TASK DETAILS: What lines in the listing include "NoteQueue"? Return a copy of each.

DATASET:
section
variable {s t u v w : State} {a b : ApId} {c d : ApConfig} {r q : RingId} {e f : Change} {x : ApChange} {y sl : SlotId}
  {es ahead behind : List Change} {rejected : Change → Bool} {o : Option SlotId}

/-! ### The entries ahead of a DETACH -/

theorem isDetach_iff (he : e.op = .aperture a x) : e.isDetach = true ↔ x = .detach := by
  unfold Change.isDetach
  rw [he]
  cases x <;> simp

theorem aheadOfDetach_of_none (h : ∀ e ∈ es, e.isDetach = false) : aheadOfDetach es = es :=
  List.takeWhile_eq_self_iff.2 fun e he => by rw [h e he]; rfl

/-- The entries around the first DETACH. -/
theorem split_at_detach (h : ∃ e ∈ es, e.isDetach = true) :
    ∃ e behind, es = aheadOfDetach es ++ e :: behind ∧ e.isDetach = true := by
  obtain ⟨e, he, hd⟩ := h
  have parts : aheadOfDetach es ++ es.dropWhile (fun e => !e.isDetach) = es := List.takeWhile_append_dropWhile
  cases hb : es.dropWhile (fun e => !e.isDetach) with
  | nil =>
    rw [hb, List.append_nil] at parts
    rw [← parts] at he
    have := List.mem_takeWhile_imp he
    rw [hd] at this
    cases this
  | cons f behind =>
    rw [hb] at parts
    refine ⟨f, behind, parts.symm, ?_⟩
    have head := List.head_dropWhile_not (fun e : Change => !e.isDetach) (l := es) (by rw [hb]; exact List.cons_ne_nil _ _)
    simpa [hb] using head

theorem undetached_ahead (rej : ∀ e, rejected e = true ↔ s.Rejects a c e) :
    Undetached s a c rejected (aheadOfDetach (s.entriesFor a)) := fun e he => by
  obtain ⟨-, x, hx⟩ := mem_entriesFor.1 ((List.takeWhile_sublist _).subset he)
  have ahead := List.mem_takeWhile_imp he
  refine ⟨x, hx, fun hd => ?_, (rej e).trans ⟨?_, ?_⟩⟩
  · rw [(isDetach_iff hx).2 hd] at ahead
    cases ahead
  · rintro ⟨-, base, hop, blocked⟩
    exact ⟨base, (ChangeOp.aperture.inj (hx.symm.trans hop)).2, blocked⟩
  · rintro ⟨base, rfl, blocked⟩
    exact ⟨he, base, hx, blocked⟩

theorem boundaryNote_ahead (he : e ∈ aheadOfDetach (s.entriesFor a)) :
    s.boundaryNote a r o (rejected e) e = e.taken rejected r a o := by
  rw [State.boundaryNote, if_pos he]
  rfl

theorem boundaryNote_behind (he : e ∉ aheadOfDetach (s.entriesFor a)) (kept : rejected e = false) :
    s.boundaryNote a r o (rejected e) e = e.appliedNote r (some a) := by
  rw [State.boundaryNote, if_neg he, kept]
  rfl

/-! ### The boundary -/

/-- What a boundary leaves of a consumer that a DETACH among its entries has turned OFF. -/
structure DetachRan (s v : State) (a : ApId) (c : ApConfig) (rejected : Change → Bool) : Prop where
  ap        : v.ap a = { s.ap a with
    state := .off, deferred := false, config := some (configAfter ((s.entriesFor a).filter fun e => !rejected e) c) }
  others    : ∀ b, b ≠ a → v.ap b = s.ap b
  changes   : v.changes =
    { s.changes with entries := s.changes.entries.filter fun e => decide (e ∉ s.entriesFor a) }
  consumers : (v.ring c.ring).consumers = ApSet.erase (s.ring c.ring).consumers a
  released  : ∀ sl, (s.ap a).state = .bound sl → ApSet.has (v.slot sl).holders a = false
  unpassed  : ∀ y, (v.slot y).home.map (·.ring) = some c.ring → ApSet.has (v.slot y).passedBy a = false
  raised    : ∀ e ∈ s.entriesFor a, Raised s v (s.boundaryNote a c.ring (s.boundSlot a) (rejected e) e)
  alone     : (s.ap a).state = .unbound → c.pick = .newest →
    (∀ e ∈ aheadOfDetach (s.entriesFor a), ∀ p oe, e.op = .aperture a (.setPick p oe) → p = .newest) →
    v.notes = ((s.entriesFor a).map fun e => s.boundaryNote a c.ring none (rejected e) e).foldl
      NoteQueue.push s.notes
  waiting   : v.steering.waiting = s.steering.waiting
  answered  : ∀ x base timer, s.steering.phase = .stalled x a base timer → v.steering.phase = .opened ∧
    ∃ d, v.aOut = s.aOut ++ [{ source := x.source, kind := x.kind, outcome := .fault, data := d }]
  still     : (∀ x base timer, s.steering.phase ≠ .stalled x a base timer) →
    v.steering = s.steering ∧ v.aOut = s.aOut

/-- The entries of an OFF aperture raise their notes, and no more (R153). -/
theorem offEntries_onward (es : List Change) (mine : ∀ e ∈ es, ∃ x, e.op = .aperture a x)
    (hc : (s.ap a).config = some c) (off : s.apOn a = false) :
    Onward s (es.foldl State.applyChange s) ∧ (es.foldl State.applyChange s).notes =
      (es.map fun e => e.appliedNote c.ring (some a)).foldl NoteQueue.push s.notes := by
  have written := foldl_applyChange_of_off es mine hc off
  have notes : (es.foldl State.applyChange s).notes =
      (es.map fun e => e.appliedNote c.ring (some a)).foldl NoteQueue.push s.notes := by rw [written]; rfl
  have record : (s.ap a).Onward { s.ap a with
      config := some (configAfter es c), count := countAfter es (s.ap a).count } :=
    ⟨id, by rw [hc]; exact congrArg some (configAfter_samePlace es c).line⟩
  refine ⟨(Onward.setAp a record).trans (.of_pushes notes ?_), notes⟩
  rw [written]
  rfl

theorem countAfter_zero (es : List Change) : countAfter es 0 = 0 := ite_self 0

section
variable (hc : (s.ap a).config = some c) (hrole : c.role = .consumer) (on : s.apOn a = true)
  (count : (s.ap a).count = 0) (hno : s.NoRetirements) (rej : ∀ e, rejected e = true ↔ s.Rejects a c e)
  (nodup : s.changes.entries.Nodup)
include hc hrole on count hno rej nodup

theorem applyForAperture_detachRan (h : ∃ e ∈ s.entriesFor a, e.isDetach = true) :
    DetachRan s (s.applyForAperture a) a c rejected := by
  obtain ⟨e, behind, parts, hd⟩ := split_at_detach h
  have mine (f : Change) (hf : f ∈ s.entriesFor a) := (mem_entriesFor.1 hf).2
  have once : (s.entriesFor a).Nodup := by rw [← entriesFor_eq]; exact nodup.filter _
  have ran := undetached_run hc hrole on count hno (undetached_ahead rej)
  have later (f : Change) (hf : f ∈ e :: behind) : f ∉ aheadOfDetach (s.entriesFor a) := by
    rw [parts] at once
    exact fun k => (List.disjoint_of_nodup_append once) k hf
  have taken (f : Change) (hf : f ∈ e :: behind) : rejected f = false :=
    Bool.eq_false_iff.2 fun k => later f hf ((rej f).1 k).1
  have left := erase_entriesFor s a
  have noted (f : Change) (hf : f ∈ aheadOfDetach (s.entriesFor a)) (o : Option SlotId) :=
    boundaryNote_ahead (r := c.ring) (o := o) (rejected := rejected) hf
  have noted' (f : Change) (hf : f ∈ e :: behind) (o : Option SlotId) :=
    boundaryNote_behind (r := c.ring) (o := o) (later f hf) (taken f hf)
  rw [applyForAperture_eq]
  generalize hahead : aheadOfDetach (s.entriesFor a) = ahead at *
  obtain ⟨x, he⟩ := mine e (by rw [parts]; simp)
  obtain rfl := (isDetach_iff he).1 hd
  have kept : (e :: behind).filter (fun e => !rejected e) = e :: behind :=
    List.filter_eq_self.2 fun f hf => by rw [taken f hf]; rfl
  have config : configAfter ((s.entriesFor a).filter fun e => !rejected e) c =
      configAfter behind (configAfter (ahead.filter fun e => !rejected e) c) := by
    rw [parts, List.filter_append, kept, configAfter, List.foldl_append]
    exact configAfter_cons he behind
  obtain ⟨k, -⟩ := ran
  have place := configAfter_samePlace (ahead.filter fun e => !rejected e) c
  have m := applyChange_detached he k.config (k.apOn.trans on) (place.role.trans hrole) (k.noRetirements hno)
  rw [parts, List.foldl_append, List.foldl_cons]
  generalize ahead.foldl State.applyChange s = u at *
  generalize u.applyChange e = w at *
  have record : w.ap a = { (s.ap a).after ahead rejected c with state := .off, deferred := false } := by
    rw [m.ap, k.ap]
  have rest := foldl_applyChange_of_off (s := w) (a := a) behind
    (fun f hf => mine f (by rw [parts]; simp [hf])) (by rw [record]; rfl) (apOn_eq_false.2 (by rw [record]))
  rw [place.ring, record] at rest
  generalize hx : ({ ({ (s.ap a).after ahead rejected c with state := .off, deferred := false } : Aperture) with
    config := _, count := _ } : Aperture) = x at rest
  have off : x = { s.ap a with
      state := .off, deferred := false, config := some (configAfter ((s.entriesFor a).filter fun e => !rejected e) c) } := by
    have zero : ((s.ap a).after ahead rejected c).count = 0 := count
    rw [← hx, config, zero, countAfter_zero, ← count]
  obtain ⟨onward, pushed⟩ := offEntries_onward (s := w) (a := a) behind
    (fun f hf => mine f (by rw [parts]; simp [hf])) (by rw [record]; rfl) (apOn_eq_false.2 (by rw [record]))
  rw [place.ring] at pushed
  refine ⟨by rw [rest, wrote_ap_self, off], fun b hb => ?_, ?_, ?_, fun sl hb => ?_, ?_, fun f hf => ?_,
    fun hst hp plain => ?_, ?_, ?_, ?_⟩
  · rw [rest, wrote_ap_ne hb.symm, m.others b hb, k.others b hb]
  · rw [rest, ← left, parts, List.foldl_append, List.foldl_cons]
    show ({ w.changes with entries := behind.foldl List.erase w.changes.entries } : ChangeQueue) = _
    rw [m.changes, k.changes]
  · rw [rest]
    show (w.ring c.ring).consumers = _
    rw [← place.ring, m.consumers, k.consumers]
  · rw [rest]
    exact m.released sl (k.state.trans hb)
  · rw [rest, ← place.ring]
    exact m.unpassed
  · rw [parts] at hf
    rcases List.mem_append.1 hf with hf | hf
    · rw [noted f hf (s.boundSlot a)]
      exact (k.raised f hf).mono (m.onward.trans onward)
    · rw [noted' f hf (s.boundSlot a)]
      rcases List.mem_cons.1 hf with rfl | hf
      · have detached := m.raised
        rw [place.ring] at detached
        exact (detached.prior k.onward).mono onward
      · exact (k.onward.trans m.onward).raised_of_pushes pushed (List.mem_map_of_mem hf) (.refl _)
  · rw [hahead] at plain
    have unheld : s.boundSlot a = none := by rw [State.boundSlot, hst]
    have pick : (configAfter (ahead.filter fun e => !rejected e) c).pick = .newest := by
      refine (configAfter_pick fun f hf b p oe hop => ?_).trans hp
      have hf := List.mem_of_mem_filter hf
      obtain ⟨x, hx⟩ := mine f (by rw [parts]; simp [hf])
      obtain ⟨hb, -⟩ := ChangeOp.aperture.inj (hop.symm.trans hx)
      exact (plain f hf p oe (hb ▸ hop)).trans hp.symm
    have front : ahead.map (fun f => f.taken rejected c.ring a none) =
        ahead.map fun f => s.boundaryNote a c.ring none (rejected f) f :=
      List.map_congr_left fun f hf => (noted f hf none).symm
    have back : e.note .changeApplied c.ring (some a) none :: behind.map (fun f => f.appliedNote c.ring (some a)) =
        (e :: behind).map fun f => s.boundaryNote a c.ring none (rejected f) f :=
      (List.map_congr_left fun f hf => (noted' f hf none).symm : (e :: behind).map _ = _)
    have before : u.notes = (ahead.map fun f => f.taken rejected c.ring a none).foldl NoteQueue.push s.notes := by
      rw [k.plain fun f hf p oe hop => (plain f hf p oe hop).trans hp.symm, unheld]
      rfl
    rw [pushed, m.alone (k.state.trans hst) pick, place.ring, parts, List.map_append, List.foldl_append, ← back, ← front,
      ← before]
    rfl
  · rw [rest]
    exact m.waiting.trans (congrArg Steering.waiting k.shelf.steering)
  · rw [rest, ← k.shelf.steering, ← k.shelf.aOut]
    exact m.answered
  · rw [rest, ← k.shelf.steering, ← k.shelf.aOut]
    exact m.still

THE COMPLETED TASK:
      NoteQueue.push s.notes
      (es.map fun e => e.appliedNote c.ring (some a)).foldl NoteQueue.push s.notes := by
      (es.map fun e => e.appliedNote c.ring (some a)).foldl NoteQueue.push s.notes := by rw [written]; rfl
    have before : u.notes = (ahead.map fun f => f.taken rejected c.ring a none).foldl NoteQueue.push s.notes := by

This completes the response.